Records drawn from a dataset:
++++++++++++++++++++

-- ==== Sys2Proof/Machine/MemOp.lean ====
section
/-! DEFINITION. Lane memory operations from dispatch to completion: addresses, checks, the two fault policies, releases,
packets, and the order in which lanes may be performed (R141 to R147, R171, R209 to R213, R217). -/

namespace Sys2Proof.Machine

/-- What a lane memory instruction asks of its accesses (R209 to R213). -/
structure MemSpec where
  acc : Access
  n : Nat
  whole : Bool
  adj : Bool := false
  aligned : Bool := true
  rel : Bool := false
  /-- 0 device, 1 core, 2 cluster, 3 fabric (R168). -/
  scope : Nat := 0
  /-- KIND and operation of its packets (R320). -/
  kind : Nat := 1
  op : Nat := 0
  /-- Bytes at a lane's address that it may not pass a lower lane at (R87, R142, R219, R225); 0 where lanes are free. -/
  order : Nat := 0

/-- A lane of it stores: ST and SCATTER, an atomic or a reduction (R138, R320). -/
def MemSpec.stores (sp : MemSpec) : Bool := sp.kind == 2 || sp.kind == 3

/-- An ordering qualifier asks for a release. -/
def ordRel (o : Ord) : Bool := o == .rel || o == .acqRel

/-- The function number of an atomic (R168, R219). -/
def atomFn : Instr → Nat
  | .atomAdd _ => 0x08
  | .atomMin _ => 0x09
  | .atomMax _ => 0x0A
  | .atomAnd _ => 0x0B
  | .atomOr _ => 0x0C
  | .atomXor _ => 0x0D
  | .atomExch _ => 0x0E
  | .atomCas _ => 0x0F
  | .redAdd _ => 0x10
  | .redMin _ => 0x11
  | .redMax _ => 0x12
  | .redAnd _ => 0x13
  | .redOr _ => 0x14
  | .redXor _ => 0x15
  | _ => 0

/-- The fields and the accesses of a global memory instruction, if it is one. -/
def memSpec (i : Instr) : Option (MemArgs × MemSpec) :=
  match i with
  | .ld x => some (x, { acc := .read, n := x.w.bytes, whole := true, rel := ordRel x.ord })
  | .gather x => some (x, { acc := .read, n := x.w.bytes, whole := false, rel := ordRel x.ord, op := 3 })
  | .gatherP x =>
    some (x, { acc := .read, n := x.w.bytes, whole := false, adj := x.imm == 1, rel := ordRel x.ord
               kind := if x.imm = 1 then 4 else 1, op := if x.imm = 1 then 0 else 4 })
  | .st x =>
    some (x, { acc := .write, n := x.w.bytes, whole := true, rel := ordRel x.ord, kind := 2, order := x.w.bytes })
  | .scatter x =>
    some (x, { acc := .write, n := x.w.bytes, whole := false, rel := ordRel x.ord, kind := 2, op := 3
               order := x.w.bytes })
  | .ldf x => some (x, { acc := .read, n := x.w.bytes, whole := false, adj := true, kind := 4 })
  | .ldfRc x => some (x, { acc := .read, n := x.w.bytes, whole := false, adj := true, kind := 4, op := 1 })
  | .adja x =>
    some (x, { acc := .read, n := 4, whole := false, adj := true, aligned := false, kind := 4, op := 2, order := 64 })
  | .adjr x =>
    some (x, { acc := .read, n := x.w.bytes, whole := false, adj := true, aligned := false, kind := 4, op := 3, order := 1 })
  | .adjrWait x =>
    some (x, { acc := .read, n := x.w.bytes, whole := false, adj := true, aligned := false, kind := 4, op := 4, order := 1 })
  | .adjq x => some (x, { acc := .read, n := 4, whole := false, adj := true, aligned := false, kind := 4, op := 5 })
  | .atomAdd x | .atomMin x | .atomMax x | .atomAnd x | .atomOr x | .atomXor x | .atomExch x | .atomCas x
  | .redAdd x | .redMin x | .redMax x | .redAnd x | .redOr x | .redXor x =>
    some (x, { acc := .atomic, n := x.w.bytes, whole := false, rel := ordRel x.ord, scope := x.imm.toNat % 4, kind := 3
               op := atomFn i, order := x.w.bytes })
  | _ => none

/-- The bytes a lane of a store enables: all, or those of its mask under .m (R215). -/
def storeEnables (x : MemArgs) (w : Warp) (l : Nat) : Nat :=
  if x.imm = 1 then (w.vv x.vc.toNat l).toNat % 2 ^ x.w.bytes else 2 ^ x.w.bytes - 1

/-- One active lane's access at dispatch (R210, R211). -/
def laneAcc (y : LCtx) (i : Instr) (x : MemArgs) (sp : MemSpec) (l : Nat) : Acc :=
  let w := y.x.warp
  let en := match i with
    | .st _ => storeEnables x w l
    | _ => 2 ^ sp.n - 1
  let cmp := match i with
    | .atomCas _ => vGroup w x.vc x.w.regs l % 256 ^ sp.n
    | _ => 0
  { lane := l, va := globalAddr w y.clause.gs x.g x.va l, pa := 0, cnt := false, path := .l1
    data := vGroup w x.vb x.w.regs l % 256 ^ sp.n, cmp := cmp, en := en, ret := 0, st := .todo }

/-- The translated address of a lane, as its access uses it. -/
def Acc.xlat (a : Acc) : Xlat := ⟨a.pa, a.path == .home && !a.cnt, a.cnt⟩

/-- Translate and check one lane (R74, R81, R96, R211). A store that is checked as a whole also meets twin and shadow
addresses here (R90, R213). -/
def State.checkAcc (s : State) (core : Nat) (t : Team) (sp : MemSpec) (a : Acc) : State × Acc :=
  if sp.aligned && a.va % sp.n != 0 then (s, { a with st := .failed .misaligned })
  else if inAperture a.va then
    if 992 < aperturePeer a.va then (s, { a with st := .failed .outOfRange })
    else (s, { a with path := .fabric, st := .todo })
  else match s.translate core t.asid t.priv a.va sp.acc with
    | (s, .error c) => (s, { a with st := .failed c })
    | (s, .ok x) =>
      let home := sp.acc == .atomic || (sp.adj && (x.cnt || sp.kind != 4 || sp.op != 1))
      let a := { a with pa := x.pa, cnt := x.cnt, path := if home then .home else pathAt x, st := .todo }
      if sp.whole && sp.acc == .write && x.cnt then
        match s.gateStore t.asid t.priv a.va x sp.n a.en false with
        | (s, .error (c, _)) => (s, { a with st := .failed c })
        | (s, .ok _) => (s, a)
      else (s, a)

/-- Check lanes in ascending order. -/
def State.checkAccs (s : State) (core : Nat) (t : Team) (sp : MemSpec) : List Acc → State × List Acc
  | [] => (s, [])
  | a :: as =>
    let r := s.checkAcc core t sp a
    let q := r.1.checkAccs core t sp as
    (q.1, r.2 :: q.2)

/-- A lane that has met a replayable fault. -/
def Acc.soft (a : Acc) : Option Cause :=
  match a.st with
  | .failed c => if c.replayable then some c else none
  | _ => none

/-- A lane that has met a fault that is not replayable. -/
def Acc.hard (a : Acc) : Option Cause :=
  match a.st with
  | .failed c => if c.replayable then none else some c
  | _ => none

/-- Write one record per cause and page for the lanes with replayable faults, in lane order; each such lane stalls on
its record (R123, R171). `made` holds the records written so far. -/
def State.stallAccs (s : State) (core slot : Nat) (asid : Asid) (sp : MemSpec) (all : List Acc) :
    List Acc → List (Cause × Nat × Nat) → State × List Acc
  | [], _ => (s, [])
  | a :: as, made =>
    match a.soft with
    | none =>
      let r := s.stallAccs core slot asid sp all as made
      (r.1, a :: r.2)
    | some c =>
      match made.find? fun m => m.1 == c && m.2.1 == a.va / 8192 with
      | some m =>
        let r := s.stallAccs core slot asid sp all as made
        (r.1, { a with st := .stalled m.2.2 } :: r.2)
      | none =>
        let lanes := maskOf ((all.filter fun b => b.soft == some c && b.va / 8192 == a.va / 8192).map (·.lane))
        let f := s.addFault
          { va := a.va, cause := c, source := 0, flags := faultFlags true sp.acc sp.adj, unit := slot, core := core
            asid := asid, lanes := lanes, fseq := 0 }
        let r := f.1.stallAccs core slot asid sp all as ((c, a.va / 8192, f.2) :: made)
        (r.1, { a with st := .stalled f.2 } :: r.2)

/-- The packets of an operation's aperture lanes, sent in order; a lane whose peer cannot be reached fails (R108,
R319). -/
def State.sendGroups (s : State) (core slot id : Nat) (sp : MemSpec) (w : Nat) : List (List Acc) → State × List Acc
  | [] => (s, [])
  | g :: gs =>
    let p := lanePacket sp.kind sp.op sp.n w sp.scope (sp.kind != 1 && (sp.kind != 4 || sp.op == 2)) (sp.op == 0x0F) g
    let r := s.request p (.lane core slot id (maskOf (g.map (·.lane)))) core
    let g := g.map fun a => { a with st := match r.2 with | .ok tag => .sent tag | .error c => .failed c }
    let q := r.1.sendGroups core slot id sp w gs
    (q.1, g ++ q.2)

/-- Replace lanes of a list by lane number. -/
def putAccs (new : List Acc) (as : List Acc) : List Acc :=
  as.map fun a => (new.find? (·.lane == a.lane)).getD a

/-- Some lane of the operation has failed for good: its lanes that wait for a replay are dropped (R171). -/
def Op.failed (o : Op) : Bool := o.accs.any (·.st.bad)

/-- Some lane waits for a replay: a whole-checked instruction performs nothing meanwhile (R213). -/
def Op.blocked (o : Op) (sp : MemSpec) : Bool := sp.whole && o.accs.any (·.st.held) && !o.failed

/-- A lane of the operation may not be performed again by a rerun (R290): atomics, counting loads, ADJA and ADJR. -/
def MemSpec.once (sp : MemSpec) : Bool := sp.kind == 3 || (sp.kind == 4 && sp.op != 1 && sp.op != 5)

/-- IRREV of the team of a warp is set (R290). -/
def State.irrevWarp (s : State) (core slot : Nat) : State :=
  match s.warp core slot with
  | some w => s.irrevocable core w.team
  | none => s

/-- WBYTES counts a lane's bytes as they are performed behind the aperture (R138). -/
def State.countAcc (s : State) (core slot : Nat) (sp : MemSpec) (a : Acc) : State :=
  match s.warp core slot with
  | some w => s.countWrite core w.team a.va sp.n (if sp.kind = 2 then a.en else allBytes sp.n)
  | none => s

/-- The release an operation makes first is over. -/
def Op.released (o : Op) : Bool :=
  match o.rel with
  | .none | .done => true
  | _ => false

/-- The value at a position of a claim's notes. -/
def engVal (vals : List Nat) (i : Nat) : Nat := vals.getD i 0

/-- Word i of bytes read as one number. -/
def numWord (r i : Nat) : Nat := r / 2 ^ (64 * i) % 2 ^ 64

/-- The VA of entry i of a tile queue (R124). -/
def tqEntry (hdr i : Nat) : Nat := (hdr + 64 + 64 * i) % 2 ^ 54

/-- The VA of the slot a QFENCE has claimed, from its notes: word 0 of the descriptor and the slot number (R251). -/
def fenceSlot (vals : List Nat) : Nat :=
  (engVal vals 0 % 2 ^ 54 + engVal vals 1 % 2 ^ (engVal vals 0 / 2 ^ 58) * 64) % 2 ^ 54

/-- An instruction that reaches global memory by accesses of its own (R250, R251, R256 to R259). -/
def isInner : Instr → Bool
  | .qpush _ | .qfence _ | .tqpop _ | .tqsteal _ | .tqdone _ | .strag _ => true
  | _ => false

/-- The lines, by VA, that a lane of such an operation may still access; none while what it reads first has still to say
(R250, R251, R256 to R259). -/
def claimLines (o : Op) (a : Acc) : Option (List Nat) :=
  match o.instr, o.aux with
  | .qpush _, _ => some [a.va / 64]
  | .qfence _, .eng stage vals => if stage < 2 then none else some [a.va / 64, fenceSlot vals / 64]
  | .tqdone _, .eng stage vals =>
    if stage = 0 || (o.accs.find? fun b => !b.st.isOver).any (·.lane != a.lane) then none
    else some [a.va / 64, tqEntry a.va a.data / 64, numWord (engVal vals 0) 3 % 2 ^ 54 / 64]
  | .strag _, _ => some [a.va / 64, (a.va + 64 + 32 * a.data) % 2 ^ 54 / 64]
  | _, _ => none

/-- Such a lane may still access a line. -/
def Op.mayTouch (p : Op) (b : Acc) (line : Nat) : Bool :=
  !b.st.isOver && match claimLines p b with
    | none => true
    | some ls => ls.contains line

++++++++++++++++++++

**ASSIGNMENT:** Find the word "accesses" in the records, and report each line that has it.

**FINISHED EXERCISE:**
/-- What a lane memory instruction asks of its accesses (R209 to R213). -/
/-- The fields and the accesses of a global memory instruction, if it is one. -/
/-- An instruction that reaches global memory by accesses of its own (R250, R251, R256 to R259). -/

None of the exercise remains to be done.